SENJA MENGGELANTUNG. Bus yang membawanya ke Yogya, bergerak perlahan keluar dari terminal Pulo Gadung. Perasaannya terus di belenggu kegelisahan yang luar biasa hebat. Wajah-wajah sinis saudara-saudaranya tiba-tiba menyergapnya tanpa ampun. Umpatan dan cibiran terdengar bagai dengung lebah yang terus mengiang-ngiang di telinganya.
“Kamu itu seorang laki-laki pecundang!!” Umpat bude Ratri, sambil meludah di depannya.
“ Kamu Laki-laki yang kalah di telan zaman” ucap Pakde Karno, sambil membuang puntung rokok tepat di depan mukanya.
“Kamu itu, Lelaki yang mengejar impian, tanpa memikirkan keluarga” Sela Yu Suti, sambil melengos.
“Kalau kamu tidak nekat ke Jakarta, istrimu tidak akan sakit seperti ini” Ucap Lik Prenggo, sambil melangkah keluar rumah.
Sukendar tak mampu berbuat apa-apa, kecuali menunduk. Mulutnya seperti terkunci, walau hatinya bergemuruh keras. Ia ingin menjawab seluruh cemooh dan makian yang ditujukan padanya. Namun keinginan itu, hanya berkobar-kobar di dalam hatinya. Hingga….
“Makan-makan!! Kita istirahat silahkan makan malam!” Teriak kondektur Bus, sambil menghidupkan lampu di dalam bus.

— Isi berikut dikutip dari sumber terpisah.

/-- The controllers after a change of the station's role (R310): normal operation needs 11 recessive bits first, a
transceiver that leaves standby integrates. -/
def canRoles (s : State) : State :=
  let r := canRole s
  (allFin 8).foldl (fun s k => modCan s k (fun c =>
    if r == 7#3 then (if c.state == 1#3 || c.state == 2#3 || c.state == 3#3 then { c with state := 7 } else c)
    else if c.state == 7#3 then { c with state := 1 }
    else if r == 3#3 then c.listens else c)) s

/-- The 32-bit value of a signal in a data field (R301). -/
def CanSig.take (g : CanSig) (d : List Byte) : Word :=
  if g.size = 0 then BitVec.ofNat 32 (b2n ((d.getD g.start 0).getLsbD g.bitNo))
  else
    let b := sub d g.start g.size
    let n := if g.be then ofBe b else ofLe b
    if g.signed then BitVec.ofInt 32 (sext (8 * g.size) n) else BitVec.ofNat 32 n

/-- A data field with the value of a signal put in (R301). -/
def CanSig.place (g : CanSig) (d : List Byte) (v : Word) : List Byte :=
  if g.size = 0 then
    let b := d.getD g.start 0
    let m : Byte := 1#8 <<< g.bitNo
    d.set g.start (if bit v 0 then b ||| m else b &&& ~~~m)
  else
    let n := v.toNat % 2 ^ (8 * g.size)
    let bs := if g.be then beN g.size n else leN g.size n
    d.take g.start ++ bs ++ d.drop (g.start + g.size)

/-- The tier of an object whose first variable, or trigger, has the writing tier `t` (R301). The boundaries of T1 to T4 alone take
receptions (R262): a receive object whose variables declare another tier, or that maps none, has the tier of its matrix, or T1
(R302, R306; assumption log 45). -/
def objTier (c : CanCtl) (o : CanObj) (t : Option Nat) : Nat :=
  let own := if c.bound then c.tier else 1
  match t with
  | none => own
  | some t => if o.kind = 0 && !(1 ≤ t && t ≤ 4) then own else t

/-- The tier of an object in the running image (R301). -/
def canTier (s : State) (c : CanCtl) (o : CanObj) : Nat :=
  objTier c o (((o.vars ++ (bindVar o.trig).toList).filterMap (var? s)).head?.map (fun v => v.tier))

/-- The data of a request: signals as handed over, other bytes 0 (R301, R303). -/
def canData (s : State) (o : CanObj) : List Byte :=
  o.sigs.foldl (fun d g => g.place d (match (bindVar g.var).bind (var? s) with | some v => v.cur.val | none => 0))
    (List.replicate o.len 0)

/-- Object `i` has a pending request. -/
def CanCtl.asked (c : CanCtl) (i : Nat) : Bool := c.reqs.any (fun r => r.obj == i)

/-- A request of object `i` with its data at boundary `b`: a pending one keeps its place and takes the new data (R303). A
controller that is bus-off or recovering sends nothing and keeps the buffer only (R271, R305). -/
def canRequest (c : CanCtl) (i : Nat) (d : List Byte) (b : Nat) : CanCtl :=
  let c : CanCtl := { c with bufs := aset c.bufs i d }
  if c.state == 5#3 || c.state == 6#3 then c
  else if c.asked i then
    { c with reqs := c.reqs.map (fun r => if r.obj == i then { r with data := d } else r), replace := satInc c.replace }
  else { c with reqs := c.reqs ++ [{ obj := i, data := d, since := b }] }

/-- Drops the pending request of object `i`. -/
def CanCtl.drop (c : CanCtl) (i : Nat) : CanCtl := { c with reqs := c.reqs.filter (fun r => r.obj ≠ i) }

/-- An object's rank in arbitration: the lower wins, a base ID before an extended one that begins with it (R303). -/
def CanObj.rank (o : CanObj) : Nat :=
  let i := o.id.toNat
  if o.ide then (i / 2 ^ 18 % 2 ^ 11) * 2 ^ 19 + 2 ^ 18 + i % 2 ^ 18 else (i % 2 ^ 11) * 2 ^ 19

/-- In bus monitoring the count of completed transmissions follows the distributed value of TX_ACK, so that it goes on after a
takeover (R262, R303). -/
def canFollow (s : State) (k : Fin 8) : State :=
  modCan s k (fun c => if c.state ≠ 3#3 then c else
    { c with acks := c.objs.foldl (fun l o => match (bindVar o.ack).bind (var? s) with
        | some v => if v.unf.tag.q = 7 then l else aset l o.idx v.unf.val
        | none => l) c.acks })

/-- The requests of controller `k` at a boundary of the tiers up to `slow`, the same on both stations of a pair whatever the bus
does; at the boundary that starts RUN no trigger is compared (R303, R309, R310). -/
def canRequestsOf (s : State) (slow : Nat) (k : Fin 8) : State :=
  let c := s.can.ctl[k]
  if c.state == 0#3 || c.state == 4#3 || c.state == 7#3 then s else
  let due := c.objs.filter (fun o => o.kind ≠ 0 && canTier s c o ≤ slow)
  modCan s k (fun c => { due.foldl (fun c o =>
    let t := canTier s c o
    let trig := ((bindVar o.trig).bind (var? s)).map (fun v => v.cur.val)
    let bad := o.txBad && o.vars.any (fun n => match var? s n with | some v => 4 ≤ (varView v).tag.q.toNat | none => false)
    let want := if o.kind = 1 then true
      else if o.kind = 2 then (tierCnt s t).toNat % (max o.rep 1) = 0
      else match aget c.prev o.idx, trig with
        | some p, some v => p ≠ v
        | _, _ => false
    let c1 := match trig with
      | some v => if c.runNew then c else { c with prev := aset c.prev o.idx v }
      | none => c
    if want && !bad && !(canLogic s o && s.stn.mode == .stop) then canRequest c1 o.idx (canData s o) s.stn.lastB else c1) c with
      runNew := false })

Sukendar geragapan, ia usap kedua matanya. Bus yang bergerak berlahan dan berhenti tepat di depan Rumah makan. Tak lebih dari setengah jam bus istirahat, untuk memberi kesempatan para penumpang makan dan minum.
MALAM KELAM. Bulan disaput awan hitam. Hampir semua penumpang tertidur pulas. Sukendar pelan-pelan mencoba memejamkan kedua matanya. Jalanan yang halus, membuat sang sopir memacu bus lebih cepat. Namun kecepatan laju bus itu, tak secepat pikiran dan perasaan Sukendar yang telah sampai di kampung halamannya.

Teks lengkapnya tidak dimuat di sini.